::: SOURCE DATA :::
/-- Length of a stage's parameter block (R351, R396). -/
def blockLen (stage : Nat) : Nat :=
  if stage = 0x070 then 112
  else if stage = 0x071 ∨ stage = 0x072 then 352
  else if stage = 0x079 then 80
  else 64

/-- The number of samples across after halving `k` times, rounding up (Pyramid). -/
def levelSize (n : Nat) : Nat → Nat
  | 0 => n
  | k + 1 => halfUp (levelSize n k)

/-- IN_FORMAT of a block (Programming of Table 8-6). -/
def inFormatOk (v : Nat) : Bool := within v 0x02 0x09 || within v 0x10 0x11

/-- Bytes of one slot of FLO's work window (R341). -/
def floSlot (b : Bytes) : Nat :=
  (((List.range (byteAt b 8)).filter (byteAt b 9 ≤ ·)).map fun k => up64 (levelSize (field b 4 2) k) * levelSize (field b 6 2) k).sum

/-- The context list of PYR, the detector or the tracker: entries in use name contexts, the others hold 0xFF. -/
def ctxListOk (b : Bytes) (o n count : Nat) : Bool :=
  (List.range n).all fun i => if i < count then within (byteAt b (o + i)) 0 63 else byteAt b (o + i) = 0xFF

/-- The fields of a parameter block lie in their ranges (Tables 8-6 and 9-4, R320, R321, R334, R341). -/
def blockFieldOk (stage : Nat) (b : Bytes) : Bool :=
  let w := field b 4 2
  let h := field b 6 2
  if stage = 0x070 then
    let n := byteAt b 1
    within (byteAt b 0) 1 16 && within n 2 10 && within (byteAt b 2) 0 1 && inFormatOk (byteAt b 3) && within w 64 6144 && within h 2 8192
      && (List.range 4).all (fun i => decide (bits (field b (8 + 2 * i) 2) 9 0 < 2 ^ n) && within (byteAt b (16 + i)) 0 2 && descOk b (40 + 16 * i))
      && ctxListOk b 24 16 (byteAt b 0) && decide (16 ≤ levelSize w (n - 1)) && decide (16 ≤ levelSize h (n - 1))
  else if stage = 0x071 ∨ stage = 0x072 then
    within (byteAt b 0) 1 8 && inFormatOk (byteAt b 1) && within (byteAt b 2) 1 2 && descOk b 16
      && (List.range (byteAt b 0)).all fun i =>
        let o := 32 + 40 * i
        let nx := (field b (o + 8) 2 - 1 + 2 ^ byteAt b (o + 2) - 1) / 2 ^ byteAt b (o + 2) + 1
        within (byteAt b o) 0 63 && within (byteAt b (o + 1)) 0 1 && within (byteAt b (o + 2)) 3 6
          && within (field b (o + 4) 2) 64 6144 && within (field b (o + 6) 2) 2 8192
          && within (field b (o + 8) 2) 64 6144 && within (field b (o + 10) 2) 2 8192 && within (field b (o + 12) 2) 16 512
          && field b (o + 16) 8 % 64 = 0 && decide (field b (o + 16) 8 < 2 ^ 48)
          && field b (o + 24) 4 % 64 = 0 && decide (8 * nx ≤ field b (o + 24) 4)
  else if stage = 0x073 ∨ stage = 0x074 then
    let d := field b 10 2
    within (byteAt b 0) 0 63 && within (byteAt b 1) 0 63 && inFormatOk (byteAt b 2) && within (byteAt b 3) 0 1
      && within w 64 4096 && within h 2 8192 && within (field b 8 2) 0 1023 && within d 32 256 && d % 32 = 0 && decide (w * d ≤ 1048576)
      && within (byteAt b 12) 4 5 && decide (byteAt b 13 ≤ byteAt b 14) && within (byteAt b 19) 0 3 && decide (byteAt b 20 ≤ byteAt b 21)
      && descOk b 24 && (!bit (byteAt b 18) 1 || (decide (4 * up64 w * h ≤ field b 48 4) && decide (field b 40 8 < 2 ^ 48)))
  else if stage = 0x075 ∨ stage = 0x076 then
    let m := byteAt b 1
    within (byteAt b 0) 0 63 && within m 0 1 && (if m = 1 then within (byteAt b 2) 0 63 else byteAt b 2 = 0xFF)
      && within (byteAt b 3) 0x10 0x11 && within w 64 6144 && within h 2 8192 && within (byteAt b 8) 2 6 && within (byteAt b 9) 0 2
      && decide (byteAt b 9 + 1 < byteAt b 8) && within (byteAt b 10) 1 8 && within (byteAt b 11) 2 4
      && decide ((if m = 1 then 4 else 3) * floSlot b ≤ field b 24 4) && decide (field b 16 8 < 2 ^ 48) && descOk b 32
  else if stage = 0x077 then
    within (byteAt b 0) 1 8 && inFormatOk (byteAt b 1) && within (byteAt b 2) 0 3 && within (byteAt b 3) 9 12 && within w 64 6144
      && within h 64 8192 && decide (1 ≤ field b 8 2) && within (byteAt b 10) 1 16 && within (field b 12 4) 1 65536
      && ctxListOk b 16 8 (byteAt b 0) && descOk b 32 && !descZero b 32 && field b 48 8 % 64 = 0 && decide (field b 48 8 < 2 ^ 48)
  else if stage = 0x078 then
    let m := byteAt b 1
    within (byteAt b 0) 0 63 && within m 0 1 && (if m = 1 then within (byteAt b 2) 0 63 else byteAt b 2 = 0xFF)
      && within (byteAt b 4) 0 3 && within (byteAt b 5) 0 3 && within (byteAt b 6) 0 3 && within (field b 8 2) 0 256
      && decide (1 ≤ byteAt b 10) && descOk b 16 && descOk b 32 && (m = 1 || descZero b 32) && descOk b 48
  else
    within (byteAt b 0) 1 8 && within (byteAt b 1) 0 1 && within (byteAt b 2) 1 2 && within (byteAt b 3) 1 4 && within (byteAt b 4) 1 8
      && within (byteAt b 5) 0 30 && decide (1 ≤ byteAt b 6) && within (field b 8 2) 64 32768 && decide (1 ≤ byteAt b 10)
      && ctxListOk b 12 8 (byteAt b 0) && within (field b 20 2) 0 256 && field b 24 8 % 4096 = 0 && decide (field b 24 8 < 2 ^ 48)
      && descOk b 32 && descOk b 48 && descOk b 64

/-- The reserved bytes and bits of a parameter block are zero (Tables 8-6 and 9-4). -/
def blockReservedOk (stage : Nat) (b : Bytes) : Bool :=
  if stage = 0x070 then
    zeroOutside b [(0, 20), (24, 29), (56, 13), (72, 13), (88, 13)]
      && (List.range 4).all fun i => bits (field b (8 + 2 * i) 2) 15 10 = 0
  else if stage = 0x071 ∨ stage = 0x072 then
    zeroOutside b ([(0, 3), (16, 13)] ++ (List.range (min 8 (byteAt b 0))).flatMap fun i =>
      [(32 + 40 * i, 3), (36 + 40 * i, 10), (48 + 40 * i, 12)])
  else if stage = 0x073 ∨ stage = 0x074 then zeroOutside b [(0, 37), (40, 12)] && bits (byteAt b 18) 7 2 = 0
  else if stage = 0x075 ∨ stage = 0x076 then zeroOutside b [(0, 30), (32, 13)] && bits (byteAt b 13) 7 1 = 0
  else if stage = 0x077 then zeroOutside b [(0, 24), (32, 13), (48, 8)] && bits (byteAt b 11) 7 1 = 0
  else if stage = 0x078 then zeroOutside b [(0, 7), (8, 3), (12, 17), (32, 13), (48, 13)] && bits (byteAt b 3) 7 2 = 0
  else zeroOutside b [(0, 11), (12, 10), (24, 21), (48, 13), (64, 13)] && bits (byteAt b 7) 7 1 = 0

/-! Pipe parameter sets. -/

/-- A CFA code with IR, and one without a phase (Table 7-5). -/
def cfaIr (c : Nat) : Bool := c = 0x08 || c = 0x09
def cfaPlain (c : Nat) : Bool := within c 0x01 0x04 || c = 0x0A

/-- The fields of a version 1 parameter set lie in their ranges (R293, R299, R300). -/
def setFieldOk (b : Bytes) : Bool :=
  let cfa := byteAt b 0
  let k := byteAt b 1
  let ir := bit (field b 2 2) 2
  let p := byteAt b 7
  let irFmt (f : Nat) : Bool := (f ≠ 0x08 && f ≠ 0x09) || (cfaIr cfa && ir)
  within cfa 0x01 0x0A && (k = 0 || within k 2 16) && within (byteAt b 4) 0 8 && within (byteAt b 5) 1 9 && within (byteAt b 6) 0 9
    && (if cfaPlain cfa then p = 0 else if cfa = 0x09 then decide (p < 16) else decide (p < 16) && !bit p 1 && !bit p 3)
    && (!ir || cfaIr cfa) && irFmt (byteAt b 5) && irFmt (byteAt b 6) && within (field b 8 4) 0 1000000000
    && (List.range 4).all (fun i => decide (field b (12 + 4 * i) 4 < 2 ^ 20))
    && (List.range 32).all (fun i => decide (field b (28 + 4 * i) 4 < 2 ^ 20))
    && (List.range 16).all fun i =>
      if k ≤ i then field b (28 + 8 * i) 8 = 0 else i = 0 || decide (field b (20 + 8 * i) 4 < field b (28 + 8 * i) 4)

/-- The reserved bytes and bits of a parameter set are zero (Table 7-7). -/
def setReservedOk (b : Bytes) : Bool :=
  bits (field b 2 2) 15 5 = 0 && allZero (slice b 158 2) && allZero (slice b 198 2) && allZero (slice b 714 6)

/-! Stimuli. -/

/-- Input planes of a stage's stimulus (Table 14-6). -/
def stimPlanes (stage : Nat) : Nat :=
  if stage = 0x078 ∨ stage = 0x079 then 0 else if within stage 0x073 0x076 then 2 else 1

/-- Bytes of the A panel and the W panel of a core's stimulus (Table 14-6, R453). -/
def stimPanels (mode k : Nat) : Nat := 64 * k + (if 5 ≤ mode then 160 * (k / 4) else 64 * k)

/-- A TASTING record's stimulus keeps Table 14-6 and fills STIMULUS exactly (R631). DEDUCED (log entry 86). -/
def stimulusOk (r : Bytes) : Bool :=
  let e := field r 4 2
  let x := r.drop 32
  let w := field x 4 2
  let h := field x 6 2
  allZero (slice x 10 2) &&
  if isStage e then
    byteAt x 0 = 1 && byteAt x 1 = 0 && field x 2 2 = 0 && within w 64 256 && w % 2 = 0 && within h 64 256 && h % 2 = 0
      && field x 8 2 = blockLen e && x.length = 16 + blockLen e + stimPlanes e * w * h * 2 + field x 12 4
  else
    let k := field x 2 2
    byteAt x 0 = 2 && within (byteAt x 1) 0 7 && within k 4 256 && k % 4 = 0 && w = 0 && h = 0 && field x 8 2 = 0 && field x 12 4 = 0
      && x.length = 16 + stimPanels (byteAt x 1) k

/-! Records. -/

/-- The range of BW of an input in mHz (Table 12-1). -/
def bwRange (input : Nat) : Nat × Nat :=
  if input < 2 then (10, 1000) else if input < 4 then (10000, 1000000) else if input < 12 then (1000, 100000) else (5, 500)

/-- The number of bits set. -/
def popcount (v n : Nat) : Nat := ((List.range n).filter (bit v)).length

/-- A data type that a CONTEXT may name (Table 7-2, R269). -/
def dtOk (d : Nat) : Bool := within d 0x2A 0x2F || d = 0x1E || d = 0x24

/-- The fields of a record lie in their ranges (R211, Tables 5-9 to 5-16, R235, R238, R253, R256, R269, R279, R464).
DEDUCED (log entry 86). -/
def recFieldOk (r : Bytes) : Bool :=
  let k := byteAt r 0
  keyOk r &&
  if k = 0x01 then
    let can := bit (field r 8 4) 2 || bit (field r 8 4) 3
    within (byteAt r 4) 1 3 && within (byteAt r 16) 0 3 && (List.range 3).all (fun i => within (byteAt r (17 + i)) 1 8)
      && decide (byteAt r 17 * byteAt r 18 * byteAt r 19 ≤ 256)
      && (!can || (within (byteAt r 20) 1 3 && (byteAt r 21 = 1 || byteAt r 21 = 2 || byteAt r 21 = 4 || byteAt r 21 = 5)))
      && within (byteAt r 22) 0 1 && within (field r 24 2) 0 720
  else if k = 0x02 then
    let i := byteAt r 4
    within (byteAt r 5) 0 15 && (!bit (byteAt r 6) 0 || within i 2 3) && within (field r 8 4) (bwRange i).1 (bwRange i).2
  else if k = 0x03 then
    let off := signed 32 (field r 8 4)
    let p := field r 12 4
    within (byteAt r 5) 1 2 && decide (-500000000 ≤ off) && decide (off ≤ 500000000)
      && within p (if byteAt r 4 = 8 then 1000000000 else 1000000) 1000000000 && within (field r 16 4) 100 (p / 2)
  else if k = 0x10 then
    within (byteAt r 4) 0 1 && within (byteAt r 5) 1 2 && within (field r 8 2) 1 10 && decide (field r 10 2 < 2048)
      && field r 10 2 % 16 = 0 && within (field r 12 4) 10000 150000
  else if k = 0x11 then within (field r 8 4) 1 1000000 && within (field r 12 4) 1 1000000
  else if k = 0x12 then stimulusOk r
  else if k = 0x20 then
    within (byteAt r 6) 1 64 && within (byteAt r 7) 1 255 && field r 16 8 % 2097152 = 0 && decide (field r 16 8 < 2 ^ 40)
      && field r 24 8 % 2097152 = 0
  else if k = 0x21 then
    let n := popcount (field r 8 2) 16
    let t := byteAt r 5
    within t 1 2 && within (byteAt r 6) 0 15 && (n = 1 || n = 2 || n = 4 || n = 8 || n = 16)
      && (t = 1 || field r 24 8 = n * popcount (field r 10 2) 16 * 262144)
      && decide (field r 16 8 < (if t = 1 then 2 ^ 48 else 2 ^ 40))
  else if k = 0x22 then
    within (byteAt r 5) 1 15 && field r 8 8 % 2097152 = 0 && decide (field r 8 8 < 2 ^ 40) && field r 16 8 % 2097152 = 0
  else if k = 0x30 then within (byteAt r 5) 1 2 && (within (byteAt r 6) 0 15 || byteAt r 6 = 0xFF)
  else if k = 0x31 then
    field r 8 4 % 512 = 0 && field r 12 4 % 512 = 0 && decide (field r 8 4 < field r 12 4) && decide (field r 12 4 ≤ 524288)
  else if k = 0x32 then
    within (byteAt r 6) 0 1 && field r 8 4 % 512 = 0 && field r 12 4 % 512 = 0 && decide (1024 ≤ field r 12 4)
      && decide (field r 8 4 + field r 12 4 ≤ 524288)
  else if k = 0x40 then
    srcPortOk (byteAt r 4) && within (byteAt r 6) 0 15
      && (if caskPort (byteAt r 5) then within (byteAt r 8) 0 63 && within (byteAt r 9) 0 15 else field r 8 2 = 0xFFFF)
      && within (field r 10 2) 1 64
  else if k = 0x5F then within (field r 4 4) 1000 1000000
  else if k = 0x50 then
    within (byteAt r 6) 1 64 && within (byteAt r 7) 0 63 && within (byteAt r 8) 1 4 && within (byteAt r 9) 1 3
      && (if byteAt r 9 = 3 then within (byteAt r 10) 2 16 else byteAt r 10 = 0) && within (field r 12 4) 1000 4000000
      && within (field r 16 2) 0 4096 && decide (1 ≤ byteAt r 18) && within (byteAt r 20) 1 64
      && field r 32 8 % 64 = 0 && decide (field r 32 8 < 2 ^ 48)
  else if k = 0x51 then
    let e := field r 6 2
    (isStage e || isCore e) && within (byteAt r 8) 1 2 && (!isStage e || within (byteAt r 9) 0 15) && (byteAt r 8 = 1 || field r 12 4 = 0)
  else if k = 0x52 then
    decide (byteAt r 5 < byteAt r 6) && within (byteAt r 7) 1 2 && (if byteAt r 7 = 1 then within (byteAt r 8) 0 47 else byteAt r 8 = 0xFF)
  else if k = 0x53 then isStage (field r 6 2) || isCore (field r 6 2)
  else if k = 0x60 then blockFieldOk (field r 4 2) (r.drop 8)
  else if k = 0x70 then
    let d := decide (byteAt r 5 = 1)
    within (byteAt r 5) 1 2 && (if d then byteAt r 6 = 1 || byteAt r 6 = 2 || byteAt r 6 = 4 else within (byteAt r 6) 1 3)
      && decide (field r 8 2 ≤ (if d then 4500 else 6000))
  else if k = 0x71 then
    let w := field r 10 2
    let h := field r 12 2
    within (byteAt r 5) 0 15 && within (byteAt r 6) 0 15 && dtOk (byteAt r 7) && within (byteAt r 8) 0 3 && within (byteAt r 9) 0 63
      && within w 64 6144 && w % 2 = 0 && within h 2 8192 && h % 2 = 0
  else if k = 0x72 then setFieldOk (r.drop 8)
  else if k = 0x80 then within (byteAt r 5) 1 15
  else true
:::
EXERCISE -> From the line holding "(byteAt b 11) 2 4" to the line holding "12 && within w 64 6144", inclusive, restate each line above exactly as written.

ANSWER TO THIS PROBLEM ->
      && decide (byteAt b 9 + 1 < byteAt b 8) && within (byteAt b 10) 1 8 && within (byteAt b 11) 2 4
      && decide ((if m = 1 then 4 else 3) * floSlot b ≤ field b 24 4) && decide (field b 16 8 < 2 ^ 48) && descOk b 32
  else if stage = 0x077 then
    within (byteAt b 0) 1 8 && inFormatOk (byteAt b 1) && within (byteAt b 2) 0 3 && within (byteAt b 3) 9 12 && within w 64 6144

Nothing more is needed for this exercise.